To be fair, police officers are almost never charged with murder, homicide, manslaughter or any other crime when they kill a person suspected of a crime. “The king can do no wrong.” Nor can the men he hires to keep the peace. There are some good reasons – we don’t want first responders pondering civil or criminal liability in the split second they have to decide how to protect public safety. We give the protections fancy names sovereign immunity and qualified immunity, but the result is the same. Ninety-nine percent of the time, police who shoot and kill civilians are not held responsible in criminal court. Facing these facts may help ease the pain that many will feel when Darren Wilson is absolved. We can and should make it easier to hold officials civilly responsible when they guess wrong about whether a suspect is armed and dangerous.


Having said that, there are other solutions available. The most obvious and most discussed is voting. We should lower the voting age to 16 and amend the U.S. Constitution to make the right to vote federal, individual and absolute. Today, 13,000 cities, counties, states and villages regulate the right to vote. The U.S. is one of only 11 industrialized nations that does not include the right to vote in its Constitution. Some of the others are Azerbaijan, Iraq, Iran, Pakistan, Indonesia and Great Britain.

Ferguson, and every other municipality, should have a citizens’ review board as a place to voice concern and recommend action when police conduct results in questionable use of force. Police should have body mounted cameras to record encounters with suspects. Law enforcement agencies should tally the race, gender of suspects who are stopped, questioned, frisked. The statistics will give shape and nuance to the racial profiling debate. Is it just in our minds? Or is it a real phenomena?

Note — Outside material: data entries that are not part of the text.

-- ==== Sys2Proof/Machine/PxLoad.lean ====
section
/-! DEFINITION. The operations of slot L (R273–R277). -/

namespace Sys2Proof.Machine

/-- The address that a load or store forms, and the address register's update (R238, R274). -/
def lsAddr (c : CoreSt) (a : LsArg) (size : Nat) : DWord × Option DWord :=
  let b := c.ar a.aa
  let sz := BitVec.ofNat 64 size
  match a.mode.val with
  | 0 => (b + a.ofs.signExtend 64 * sz, none)
  | 1 => (b, some (b + a.ofs.setWidth 64 * sz))
  | 2 => (b - a.ofs.setWidth 64 * sz, some (b - a.ofs.setWidth 64 * sz))
  | _ => (b + (c.gr (a.ofs.toNat % 64) <<< (if a.ofs.getLsbD 6 then size.log2 else 0)), none)

/-- The plan of an access with its address register's update, of latency 1 (R230). -/
def planAccess (c : CoreSt) (a : LsArg) (size : Nat) (k : AccKind) : Plan :=
  let (addr, upd) := lsAddr c a size
  { planNone 2 with
    access := some ⟨addr.toNat, size, a.aa, k⟩
    writes := match upd with
      | some x => [(.a a.aa, 1, x.setWidth 512)]
      | none => [] }

/-- A scalar load (R275). -/
def State.loadOp (s : State) (h : OpHdr) (a : LsArg) (size : Nat) (signed : Bool) : State :=
  s.present h 2 (fun c => planAccess c a size (.load signed (.g a.d)))

/-- A scalar store (R275). -/
def State.storeOp (s : State) (h : OpHdr) (a : LsArg) (size : Nat) : State :=
  s.present h 2 (fun c => planAccess c a size (.store (le size (c.gr a.d).toNat)))

/-- An atomic: base and offset, no update (R276). -/
def State.atomOp (s : State) (h : OpHdr) (gd : Fin 64) (aa : Fin 16) (ofs : BitVec 7) (wide swap : Bool) : State :=
  let size := if wide then 8 else 4
  s.present h 2 (fun c => { planNone 2 with
    access := some ⟨(c.ar aa + ofs.signExtend 64 * BitVec.ofNat 64 size).toNat, size, aa, .atom wide swap (c.gr gd) gd⟩ })

/-- LD8U (R275). -/
def execLd8u (h : OpHdr) (a : LsArg) (s : State) : Host.Outcome State Fault Refusal :=
  s.answer (s.loadOp h a 1 false)

/-- LD16U (R275). -/
def execLd16u (h : OpHdr) (a : LsArg) (s : State) : Host.Outcome State Fault Refusal :=
  s.answer (s.loadOp h a 2 false)

/-- LD32U (R275). -/
def execLd32u (h : OpHdr) (a : LsArg) (s : State) : Host.Outcome State Fault Refusal :=
  s.answer (s.loadOp h a 4 false)

/-- LD64 (R275). -/
def execLd64 (h : OpHdr) (a : LsArg) (s : State) : Host.Outcome State Fault Refusal :=
  s.answer (s.loadOp h a 8 false)

/-- LD8S (R275). -/
def execLd8s (h : OpHdr) (a : LsArg) (s : State) : Host.Outcome State Fault Refusal :=
  s.answer (s.loadOp h a 1 true)

/-- LD16S (R275). -/
def execLd16s (h : OpHdr) (a : LsArg) (s : State) : Host.Outcome State Fault Refusal :=
  s.answer (s.loadOp h a 2 true)

/-- LD32S (R275). -/
def execLd32s (h : OpHdr) (a : LsArg) (s : State) : Host.Outcome State Fault Refusal :=
  s.answer (s.loadOp h a 4 true)

/-- ST8 (R275). -/
def execSt8 (h : OpHdr) (a : LsArg) (s : State) : Host.Outcome State Fault Refusal :=
  s.answer (s.storeOp h a 1)

/-- ST16 (R275). -/
def execSt16 (h : OpHdr) (a : LsArg) (s : State) : Host.Outcome State Fault Refusal :=
  s.answer (s.storeOp h a 2)

/-- ST32 (R275). -/
def execSt32 (h : OpHdr) (a : LsArg) (s : State) : Host.Outcome State Fault Refusal :=
  s.answer (s.storeOp h a 4)

/-- ST64 (R275). -/
def execSt64 (h : OpHdr) (a : LsArg) (s : State) : Host.Outcome State Fault Refusal :=
  s.answer (s.storeOp h a 8)

/-- VLD (R275): D[5] is zero; not on a service core (R292). -/
def execVld (h : OpHdr) (a : LsArg) (s : State) : Host.Outcome State Fault Refusal :=
  s.answer (s.present h 2 (fun c =>
    if h.core.val < 32 ∧ a.d.val < 32 then planAccess c a 64 (.load false (.v a.d)) else planIllegal 2))

/-- VST (R275): D[5] is zero; not on a service core (R292). -/
def execVst (h : OpHdr) (a : LsArg) (s : State) : Host.Outcome State Fault Refusal :=
  s.answer (s.present h 2 (fun c =>
    if h.core.val < 32 ∧ a.d.val < 32 then planAccess c a 64 (.store (vecBytes (c.vr a.d))) else planIllegal 2))

/-- AtomAdd32 (R276). -/
def execAtomAdd32 (h : OpHdr) (gd : Fin 64) (aa : Fin 16) (ofs : BitVec 7) (s : State) : Host.Outcome State Fault Refusal :=
  s.answer (s.atomOp h gd aa ofs false false)

/-- AtomAdd64 (R276). -/
def execAtomAdd64 (h : OpHdr) (gd : Fin 64) (aa : Fin 16) (ofs : BitVec 7) (s : State) : Host.Outcome State Fault Refusal :=
  s.answer (s.atomOp h gd aa ofs true false)

/-- AtomSwap32 (R276). -/
def execAtomSwap32 (h : OpHdr) (gd : Fin 64) (aa : Fin 16) (ofs : BitVec 7) (s : State) : Host.Outcome State Fault Refusal :=
  s.answer (s.atomOp h gd aa ofs false true)

/-- AtomSwap64 (R276). -/
def execAtomSwap64 (h : OpHdr) (gd : Fin 64) (aa : Fin 16) (ofs : BitVec 7) (s : State) : Host.Outcome State Fault Refusal :=
  s.answer (s.atomOp h gd aa ofs true true)

/-- ENQ (R249, R276); not on a service core (R292). -/
def execEnq (h : OpHdr) (vs : Fin 32) (aa pd : Fin 16) (s : State) : Host.Outcome State Fault Refusal :=
  s.answer (s.present h 2 (fun c =>
    if h.core.val < 32 then
      { planNone 2 with access := some ⟨(c.ar aa).toNat, 64, aa, .enq (vecBytes (c.vr vs)) pd⟩ }
    else planIllegal 2))

/-- FENCE (R240). -/
def execFence (h : OpHdr) (s : State) : Host.Outcome State Fault Refusal :=
  s.answer (s.present h 2 (fun _ => { planNone 2 with fence := true }))

/-- AADDI (R277). -/
def execAaddi (h : OpHdr) (ad aa : Fin 16) (imm : Byte) (s : State) : Host.Outcome State Fault Refusal :=
  s.answer (s.present h 2 (fun c => { planNone 2 with writes := [(.a ad, 1, (c.ar aa + imm.signExtend 64).setWidth 512)] }))

/-- AADD (R277). -/
def execAadd (h : OpHdr) (ad aa : Fin 16) (g : Fin 64) (s : State) : Host.Outcome State Fault Refusal :=
  s.answer (s.present h 2 (fun c => { planNone 2 with writes := [(.a ad, 1, (c.ar aa + c.gr g).setWidth 512)] }))

end Sys2Proof.Machine
end

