-- ==== Sys2Proof/Machine/Core.lean ====
section
/-! DEFINITION. The machine as the host takes it. -/

def Sys2Proof.core : Host.Core :=
  { State := Sys2Proof.Machine.State, Fault := Sys2Proof.Machine.Fault, Refusal := Sys2Proof.Machine.Refusal,
    step := Sys2Proof.Machine.step, reset := Sys2Proof.Machine.State.reset }
end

Law enforcement personnel should receive more training in de-escalation techniques. They should publish internal affairs investigative reports. It is senseless to expect teenagers and young adults to act with more restraint and forethought that law enforcement officers.

A few nights ago, seated in a box at the Stevie Wonder concert in Atlanta, a highly educated successful African American professional told of the time he and a group of friends were forced to the ground and handcuffed during a search for suspects in a crime. His friends ranged in size from 5’6” 150 pounds to 6’6” and 250, but no one ever explained how they could all fit the description of the killer. Of course, they all had the one characteristic that needs no explanation and guarantees suspicion – black skin. I have never met a professional African American man who did not have a similar story to tell.

And then, there is the dirty secret. Darren Wilson, George Zimmerman and Donald Sterling are all afraid of black men. Partly it is the perception of superior physicality. The same leaping, jumping, running, club-swinging ability that wins championship rings and white girlfriends produces fear and loathing off the ring, screen, course or field. Partly, it is media portrayals of swaggering violence in music and movies.

But an unhealthy, unspoken part is the desperation to which some young African American young men succumb when they survey their economic prospects in the land of the free and the home of the brave. Driven out of schools, despised by teachers, marginalized by a cookie-cutter public school curricula, fatherless, last hired, first fired … many understand by the time they reach puberty that life will be brutal and short.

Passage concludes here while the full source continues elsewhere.